Кашинг переплыл реку, используя примитивный плот для перевозки лука и колчана. Плывя, он держался за плот. Он вошел в воду прямо у университета и позволил быстрому течению нести себя вниз, рассчитав, что коснется противоположного берега как раз в том месте, где стена утесов разрезается ручьем-притоком. Долина ручья давала ему возможность легко добраться до южных границ города. Он не бывал в этой части города раньше и гадал, что он там увидит, хотя в глубине души был уверен, что ничего особо интересного не найдет - лабиринт старых зданий, разрушенных или полуразрушенных, остатки древних улиц, где до сих пор еще сохранившееся твердое покрытие препятствовало растительности.

Позже взойдет луна, но пока землю покрывала тьма. Река шумела, звезды отражались в ее течении множеством блестящих полосок, но здесь, под деревьями, которые росли у устья ручья, в том месте, где Том вышел на берег, отраженного звездного света не было видно.

Он взял с плота колчан и лук, надел на спину небольшой мешок и осторожно толкнул плот в воду. Присев на корточки, он смотрел, как плот поглотила тьма. Течение унесет плот на середину главного потока и никто не узнает, что кто-то под покровом ночи пересек реку.

Когда плот исчез, Кашинг продолжал сидеть, внимательно прислушиваясь. Где-то к северу через равные промежутки лаяла собака - без всякого возбуждения, как бы выполняя свой долг. На том берегу ручья в кустах что-то осторожно, но целенаправленно двигалось. Кашинг знал, что это не человек, а животное. Вероятнее всего, енот спустился с утесов, чтобы половить рыбу. Над головой жужжали комары, но Том на них не обращал внимания. За много дней на картофельном поле он привык к комарам. Они, со своим высоким злым гудением, всего только помеха.

Довольный, что ему удалось перебраться незаметно, он встал и, пройдя по полосе гальки, вошел в ручей.
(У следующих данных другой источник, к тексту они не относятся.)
/-- RENDER_PASS open: queue. -/
def Dev.openPkt (e : Env) (d : Dev) (q : Nat) : Dev :=
  d.takePkt e q (fun ty op => ty = 3 && op ≠ 1) fun n id d =>
    n.need e d (n.f 40 8) 512 fun blk d =>
      let p0 : Pass := { id := 0, blk := blk, launch := 0, pkt := id, part := n.qd.part, ctx := n.ctx, rng := n.rs }
      if !p0.ok then (.refuse 0x02, d)
      else
        n.need e d (p0.f 16 8) 256 fun rb d =>
          match (parseRecord rb).refused .pixel 0 n.ctx.sup d.hub with
          | some c => (.refuse c, d)
          | none =>
            let (pid, d) := d.takeId
            let r := pixelRecord (parseRecord rb) p0.fpix
            let (lid, d) := d.newLaunch n id .pixel r fun l => { l with pass := pid, next := 0, total := 0 }
            ((.run fun p => { p with pass := some pid }),
             ({ d with passes := d.passes ++ [{ p0 with id := pid, launch := lid }] } : Dev).modQueue q fun u => { u with openPass := some pid })

/-- RENDER_PASS close: queue. -/
def Dev.closePkt (d : Dev) (e : Env) (q : Nat) : Dev :=
  d.takePkt e q (fun ty op => ty = 3 && op = 1) fun n id d =>
    match d.openPass n.q with
    | none => (.refuse 0x05, d)
    | some pid =>
      (.run fun p => { p with pass := some pid },
       (d.modPass pid fun p => { p with closePkt := some id }).modQueue n.q fun u => { u with openPass := none })

/-- DRAW_MESH: queue. -/
def Dev.meshPkt (e : Env) (d : Dev) (q : Nat) : Dev :=
  d.takePkt e q (fun ty _ => ty = 4) fun n id d =>
    let nv := n.f 40 2
    let np := n.f 42 2
    let na := n.f 44 1
    match d.openPass n.q with
    | none => (.refuse 0x05, d)
    | some pid =>
      if nv = 0 || nv > 256 || np = 0 || np > 512 || na > 32 then (.refuse 0x02, d)
      else
        n.need e d (n.f 32 8) 256 fun rb d =>
          let r := parseRecord rb
          match r.refused .grid (fieldN rb 20 1) n.ctx.sup d.hub with
          | some c => (.refuse c, d)
          | none =>
            let (lid, d) := d.newLaunch n id .mesh r fun l => { l with pass := pid, meshV := nv, meshP := np, meshA := na }
            (.run fun p => { p with launch := some lid }, d.modPass pid fun p => { p with draws := p.draws ++ [lid] })

/-! ## COPY, WAIT, SIGNAL, LINK, FENCE, PARTITION_SET -/

/-- A packet's own operation: a parked write of it is known by the packet's number. -/
def pktOp (id : Nat) : Op := { id := id, kind := .omst, wg := 0, fib := 0 }

/-- Writes of the packet stand parked. -/
def Dev.pktParked (d : Dev) (id : Nat) : Bool := d.eps.any fun p => p.log.any fun q => q.wg = 0 && q.id = id

/-- A byte at a virtual address becomes poison. -/
def Dev.vaPoison (e : Env) (d : Dev) (rs : List Range) (va : Nat) : Dev :=
  match rangeLookup rs (va57 va) with
  | some ia => d.iaPoison e ia
  | none => d

/-- The `n`-th byte of a list of runs: its offset, and the end of its run. -/
def runByte : List (Nat × Nat) → Nat → Option (Nat × Nat)
  | [], _ => none
  | (lo, hi) :: r, n => if n < hi - lo then some (lo + n, hi) else runByte r (n - (hi - lo))

/-- The runs without `k` bytes from offset `o`. -/
def cutRun (o k : Nat) (l : List (Nat × Nat)) : List (Nat × Nat) :=
  l.flatMap fun r =>
    if r.1 ≤ o && o < r.2 then (if r.1 < o then [(r.1, o)] else []) ++ (if o + k < r.2 then [(o + k, r.2)] else []) else [r]

/-- More bytes of a COPY packet, at a place that is a choice among those left (R436): as many as lie in one line on both sides; single bytes
where the source holds poison. DEDUCED, log 22; DESIGN CHOICE, log 13. -/
def Dev.copyStep (e : Env) (d : Dev) (id : Nat) : Dev :=
  match d.pkts.find? fun p => p.id = id with
  | none => d
  | some p =>
    let (c, d) := d.choose ((p.left.map fun r => r.2 - r.1).foldl (· + ·) 0)
    match if p.ty ≠ 5 || p.finished then none else runByte p.left c with
    | none => d
    | some (o, hi) =>
      let rs := d.ctxRanges e p.ctx
      let k := { askerOf p.ctx p.part with unit := 1 }
      let src := va57 (fieldN p.body 0 8 + o)
      let dst := va57 (fieldN p.body 8 8 + o)
      let m := min (min (128 - src % 128) (128 - dst % 128)) (hi - o)
      let lose (d : Dev) (c : Nat) : Dev := d.modPkt id fun p => { p with finished := true, code := 4, detail := c }
      let put (d : Dev) (bs : List Byte) (bad : Bool) : Dev :=
        match Dev.writeG e rs k (pktOp id) 2 d dst bs with
        | (.wait _, d) => d
        | (.lost c _, d) => lose d c
        | (_, d) => (if bad then d.vaPoison e rs dst else d).modPkt id fun p => { p with left := cutRun o bs.length p.left }
      match Dev.readG e rs k 2 d src m with
      | (.wait _, d) => d
      | (.lost c _, d) => lose d c
      | (.ok bs false, d) => put d bs false
      | (.ok bs true, d) =>
        match Dev.readG e rs k 2 d src 1 with
        | (.ok _ bad, d) => put d (bs.take 1) bad
        | (_, d) => d

/-- COPY: queue and packet. The packet goes on, or with none named the queue's next packet starts. -/
def Dev.copyPkt (e : Env) (d : Dev) (q id : Nat) : Dev :=
  if id ≠ 0 then d.copyStep e id
  else d.takePkt e q (fun ty _ => ty = 5) fun n _ d => (.run fun p => { p with left := [(0, n.f 48 8)] }, d)

/-- The comparison of a WAIT. -/
def waitHolds (cmp v x : Nat) : Bool :=
  match cmp with
  | 0 => x ≥ v
  | 1 => x = v
  | _ => x ≠ v

/-- WAIT: queue. A comparison that fails parks the queue; the signal unit then arms its watch and reads again.
DEDUCED, log 32. -/
def Dev.waitPkt (e : Env) (d : Dev) (q : Nat) : Dev :=
  d.takePkt e q (fun ty _ => ty = 6) fun n id d =>
    n.need e d (n.f 32 8) 8 fun bs d =>
      if waitHolds (n.f 48 1) (n.f 40 8) (leNat bs) then (.run fun p => { p with finished := true }, d)
      else
        let d := ((d.qState e n.q 3).qdPut e n.q 36 (leBytes 8 (n.f 32 8))).modQueue n.q fun u =>
          { u with slot := none, parked := some (n.f 32 8, n.f 40 8, n.f 48 1, id), watched := none, parkedAt := e.now }
        (.run fun p => p, { d with agenda := d.agenda ++ [.ev .waitWatchRecheck n.q 0 0 []] })

/-- The store line of a word at a virtual address. -/
def Dev.lineAt (e : Env) (d : Dev) (rs : List Range) (va : Nat) : Option Nat :=
  match rangeLookup rs (va57 va) with
  | none => none
  | some ia => match (d.reachRaw e ia .rd).1 with
    | .at_ k => some (k / 128)
    | _ => none

/-- The signal unit reads a parked queue's word again; its watch is armed first where the table of 65,536 has room. -/
def Dev.waitAgainQ (e : Env) (d : Dev) (q : Nat) : Dev :=
  match d.queue? q, d.qd? e q with
  | some u, some _ =>
    match u.parked with
    | none => d
    | some (va, v, cmp, id) =>
      match d.pkts.find? fun p => p.id = id with
      | none => d
      | some p =>
        let rs := d.ctxRanges e p.ctx
        let room := (d.queues.filter fun w => w.watched.isSome).length < 65536
        let d := d.modQueue q fun u => { u with parkedAt := e.now, watched := if u.watched.isSome || room then d.lineAt e rs va else none }
        let free (d : Dev) : Dev :=
          ((d.qState e q 1).modQueue q fun u => { u with parked := none, watched := none }).hartEvent 2 q
        match Dev.readG e rs (askerOf p.ctx p.part) 2 d (va57 va) 8 with
        | (.wait _, d) => d
        | (.lost c _, d) => (free d).modPkt id fun p => { p with finished := true, code := 4, detail := c }
        | (.ok _ true, d) => (free d).modPkt id fun p => { p with finished := true, code := 4, detail := cUncorrectable }
        | (.ok bs false, d) =>
          if waitHolds cmp v (leNat bs) then (free d).modPkt id fun p => { p with finished := true } else d
  | _, _ => d

/-- WAIT_WATCH_TIMEOUT: queue. -/
def Dev.waitTimeoutQ (e : Env) (d : Dev) (q : Nat) : Dev :=
  match d.queue? q with
  | some u => if u.parked.isSome && u.parkedAt + 65536 ≤ e.now then d.waitAgainQ e q else d
  | none => d

/-- SIGNAL: queue. DEDUCED, log 32. -/
def Dev.signalPkt (e : Env) (d : Dev) (q : Nat) : Dev :=
  d.takePkt e q (fun ty _ => ty = 7) fun n id d =>
    let a := if n.f 48 1 = 0 then Act.write (leBytes 8 (n.f 40 8)) else Act.int 0 0x0B (n.f 40 8) 0
    match d.writeLine e n.rs n.asker (pktOp id) (va57 (n.f 32 8)) 8 a with
    | (.wait _, d) => (.again, d)
    | (.lost c _, d) => (.fatal c, d)
    | (_, d) => (.run fun p => { p with finished := true }, d)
Вода была не выше колен. Он пошел вверх по течению, шагая осторожно, чтобы не попасть в омут.

Глаза его теперь привыкли к темноте, и он различал более темные стволы деревьев и слабый блеск быстро бегущей воды. Том не торопился. Он старался двигаться бесшумно. Время от времени ему приходилось нагибаться или отводить в сторону низко нависавшие ветви.

Примерно в миле от устья ручья он увидел развалины старого каменного моста. И, поднявшись на него, он вышел на улицу. Под подошвами мокасин он ощутил твердую поверхность мостовой, теперь покрытую травой и ползучим шиповником. На севере продолжала лаять собака, с юга и запада ей отвечали другие. Справа в кустах тревожно пискнула чем-то испуганная птица. Сквозь вершины деревьев на востоке Кашинг увидел бледный свет восходящей луны.

Он пошел на север и по первой же пересекающей улице повернул налево, на запад. Он сомневался, что сумеет до утра миновать город, но хотел пройти как можно больше.

Задолго до рассвета нужно будет найти убежище, где можно будет переждать день.

Кашинг удивился, обнаружив, что его наполняет странное радостное чувство. Свобода, подумал он. Неужели свобода - после многих лет - привела его в такое настроение? Неужели такое же чувство испытывали древние американские охотники, когда отрясали от своих ног прах последних восточных поселков? Неужели это чувство испытывал древний горец, такой же мифический, как и эти охотники, когда направлялся к бобровому ручью? И астронавты, направлявшие заостренные носы своих кораблей к отдаленным звездам? Если, конечно, они существовали, эти астронавты.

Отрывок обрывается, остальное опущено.